What? This are questions for @alliomeria @giancarlobi @pcambra and @patdunlavey

Each AMI set has a "process" tab/form. When you press process right now the only action that is happening is that all Future ADOs are enqueued, independently of the Set ID, into a global AMI Ingest Queue. This queue can then be processed via the UI if the module queue_ui is enabled or can be take over by Hydroponics Service and end ingested eventually

Since I left a checkbox there for "Enqueue but do not process Batch" I'm not now working on the opposite action, the actual process immediately (means you uncheck and you press Process), but I have a few questions here:

I can trigger a direct Batch process. That is simple enough and testing that now hurra for me. Now these are the questions/facts

  1. Since all future ADOs are right now going to the Same queue I would need to do something funny (which I do not like) to only process the ones from the current set. I have to go Item by Item in the queue Claiming Items and checking if they belong to the current Set ID, if so, processing can be done, if not I need to release the Items and keep claiming. This adds some overhead (and some calculation math from my part), but also has the benefit that I can actually process only Certain Sets even if the Repo is being used by multiple users and has a lot of pending Sets. Claiming Items (even if I'm going to release them) may, on concurrent processing mess thing up, because of the Ingest order we try to impose (collections and parents first, then children).
  2. On "process now" action (checkbox unselected) instead of pushing to general Ingest QUEUE i can create "SET ID named" queues that are only valid for a particular set, and manually batch process them. I was thinking this may be a good idea if I can, actually delete the queue completely once the Ingest is done. Since "deleteQueue" actually deletes the table, it would not leave any garbage around, and in case of processing interruption I could even allow the user to keep processing that one at a later time... (not sure I like that... but may be needed). This discrete queue would also allow a full separation. But the ones in that queue (for immediate processing) would never ever go to the main global once, except if processing is run again but without the "checkbox" enabled. This last option (you run once with immediate, then another one with not) may mean that the same ADOs may end enqueue twice. AMI is smart enough to not "double" ingest but pretty sure it can not be smart enough to now "double" update of "double patch"! So next question..
  3. Should, independently of the choice, only one enqueueing be possible per set? and only once all ADOs are processed and claimed and removed, a new enqueuing is possible? This sounds like a great idea, but it is tricky. Because how do I know that, e.g, all items in the Global Queue for a given set, are already processed without doing exactly what I might want avoid in 1.?
    Easy enough if temp/discrete queue per set is used, but not on the global one.
  4. The undo queue, for patch and update. Everyone likes undo's. This may be a killer feature, but again, tricky to implement. Should I enable a discrete/temp queue for undoing patching and updating? Or should we relay on the NODE revisions to simply keep track of those and revert to the "pre" update revision if so? If so, an undo queue, can only exist on per Set at the time and only if we are processing. But there are so many ways we can end with a strange undo queue. Like partially undo? but not all Undo if processing was interrupted?

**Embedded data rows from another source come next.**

theorem errorRecordTrue_illegal (s : State) {w : Word} {e : CmdError} (h : decode w = .illegal e) :
    ErrorRecordTrue (s.reject e w) := by
  rcases decode_illegal_cases h with rfl | rfl
  · exact .inr (.inl ⟨rfl, h⟩)
  · exact .inr (.inr (.inl ⟨rfl, h⟩))

theorem errorRecordTrue_turnedAway (s : State) {i : Instr} (hi : i.NeedsIdle) :
    ErrorRecordTrue (s.reject .busy (encode i)) := by
  refine .inr (.inr (.inr (.inl ⟨rfl, ?_⟩)))
  rcases hi with rfl | ⟨inBank, outBank, rfl⟩
  · exact .inl (decode_encode _)
  · exact .inr ⟨inBank, outBank, decode_encode _⟩

theorem errorRecordTrue_badWindow (s : State) : ErrorRecordTrue (s.reject .badWindow (encode .configure)) :=
  .inr (.inr (.inr (.inr ⟨rfl, decode_encode _⟩)))

theorem CommandEffect.errorRecordTrue {s t : State} {i : Instr} (heffect : CommandEffect s i t)
    (h : ErrorRecordTrue s) : ErrorRecordTrue t := by
  cases heffect with
  | turnedAway hi hbusy => exact errorRecordTrue_turnedAway s hi
  | badWindow => exact errorRecordTrue_badWindow s
  | softReset => exact errorRecordTrue_reset rfl rfl
  | abort => exact errorRecordTrue_congr h s.discardFrame_errCode s.discardFrame_errCmd
  | _ => exact errorRecordTrue_congr h rfl rfl

/-- Settles O56: a rejection writes a true record, a reset clears it, and every other effect leaves it. -/
theorem errorRecordStaysTrue : Obligations.ErrorRecordStaysTrue := by
  refine ⟨errorRecordTrue_reset rfl rfl, fun s t h hstep => ?_⟩
  cases step_next hstep with
  | reset hdue => exact errorRecordTrue_reset rfl rfl
  | completion hcompletes hfetch => exact errorRecordTrue_congr h rfl rfl
  | stages hstages => exact errorRecordTrue_congr h hstages.errCode_eq hstages.errCmd_eq
  | illegal hwrites hcmd hdecode => exact errorRecordTrue_illegal _ hdecode
  | command hwrites hcmd hdecode heffect => exact heffect.errorRecordTrue (errorRecordTrue_congr h rfl rfl)
  | sample hwrites htarget =>
    exact errorRecordTrue_congr h (State.writeSample_errCode _ _ _ _) (State.writeSample_errCmd _ _ _ _)
  | result hwrites htarget =>
    exact errorRecordTrue_congr h (State.writeResult_errCode _ _ _ _) (State.writeResult_errCmd _ _ _ _)

/-! ### The configuration and the run state (10_state.md R28, R29, R39) -/

theorem State.discardFrame_run_state (s : State) : s.discardFrame.run.state = .idle := by
  cases hrun : s.run.state with
  | idle => rwa [State.discardFrame_of_idle hrun]
  | busy => rw [State.discardFrame_of_busy hrun]

/-- The active configuration, the run record and the statistics are as before. -/
structure SameEngine (s t : State) : Prop where
  activeCfg : t.activeCfg = s.activeCfg
  run : t.run = s.run
  maxI : t.maxI = s.maxI
  maxQ : t.maxQ = s.maxQ
  clipCount : t.clipCount = s.clipCount
  frameCount : t.frameCount = s.frameCount

/-- The step issues the command `i`, and the command leads to `t`. -/
def Issues (s : State) (i : Instr) (t : State) : Prop :=
  ∃ a w rest, HostWrites s a w rest ∧ target a = .reg .cmd ∧ decode w = .command i ∧ CommandEffect (s.used rest) i t

theorem Issues.issuesOneOf {s t : State} {i : Instr} {is : List Instr} (h : Issues s i t) (hi : i ∈ is) :
    IssuesOneOf s is := by
  obtain ⟨a, w, rest, ⟨hdue, hhost⟩, hcmd, hdecode, _⟩ := h
  exact ⟨a, w, rest, i, hdue, hhost, hcmd, hdecode, hi⟩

Side note: in any case i would like to preserve the global ingest one since it allows like "all the enqueue things" to be ingested when the server is idle and in a sequential order FIFO. Still, I'm starting to feel that temp/create and delete Temp queues for immediate ingesting are a good thing...

Does any of these make sense? Should i remove the too many options and try to avoid confusing the user?And if so, what do you think is the best way? I mean, users should not be exposed to these details at all? Thanks

Add a Report Tab to each AMI Set

What?

Right now, given the fact that all runs on background/queue, we are passing errors happening during an AMI set ingest to the watchdog. Bad place for endusers to see/understand what failed/how it failed and what they may need to do to fix missing data/not found files, etc in their Source Data/AMI Set

Need

  • Generate parseable reports that can be seen directly on each AMI Set
  • Generate a Block on each User Landing page that we can use to show then Failed results, etc.

I need to investigate what is the best here. Watchdog is still good for us, but errors need to generate their own entries in each SET and we may want that to be "Views" processable or at least UI/UX facing for good.

@alliomeria will just tag you because this will eventually open some larger discussions about proper ways of reporting to users (in general) background processing and queue outputs, specially in our complex environment

Hitting Excel limits with large JSON in a cell

What?

Discovered yesterday. Excel as a design limit of 32767 chars per cell. CSV has no limit. But because we use the PHPSpreadsheet as generalized way of reading anything the using the Spreadsheet AMI Import Plugin, and somehow someone decide it was a good idea to put a truncation method on read (while would you do that? I mean worst case put it on write back!) large JSONs (not your usual JSONs, we are speaking about hundred of objects in an imported finding EAD) get cut after import and JSON is no longer valid. Of course nothing "fails" it just skips that data.

Solution: Identify the file first, if its a CSV the use the native PHP method (we already have a method in our AMI Service for that) to fetch the data via ::getData()

Google sheet import failing due to autoload failure

We're suddenly having this problem with Google Sheet import. After filling in the Google Sheet ID and cell range and clicking "Next", nothing happens. Watchdog reports...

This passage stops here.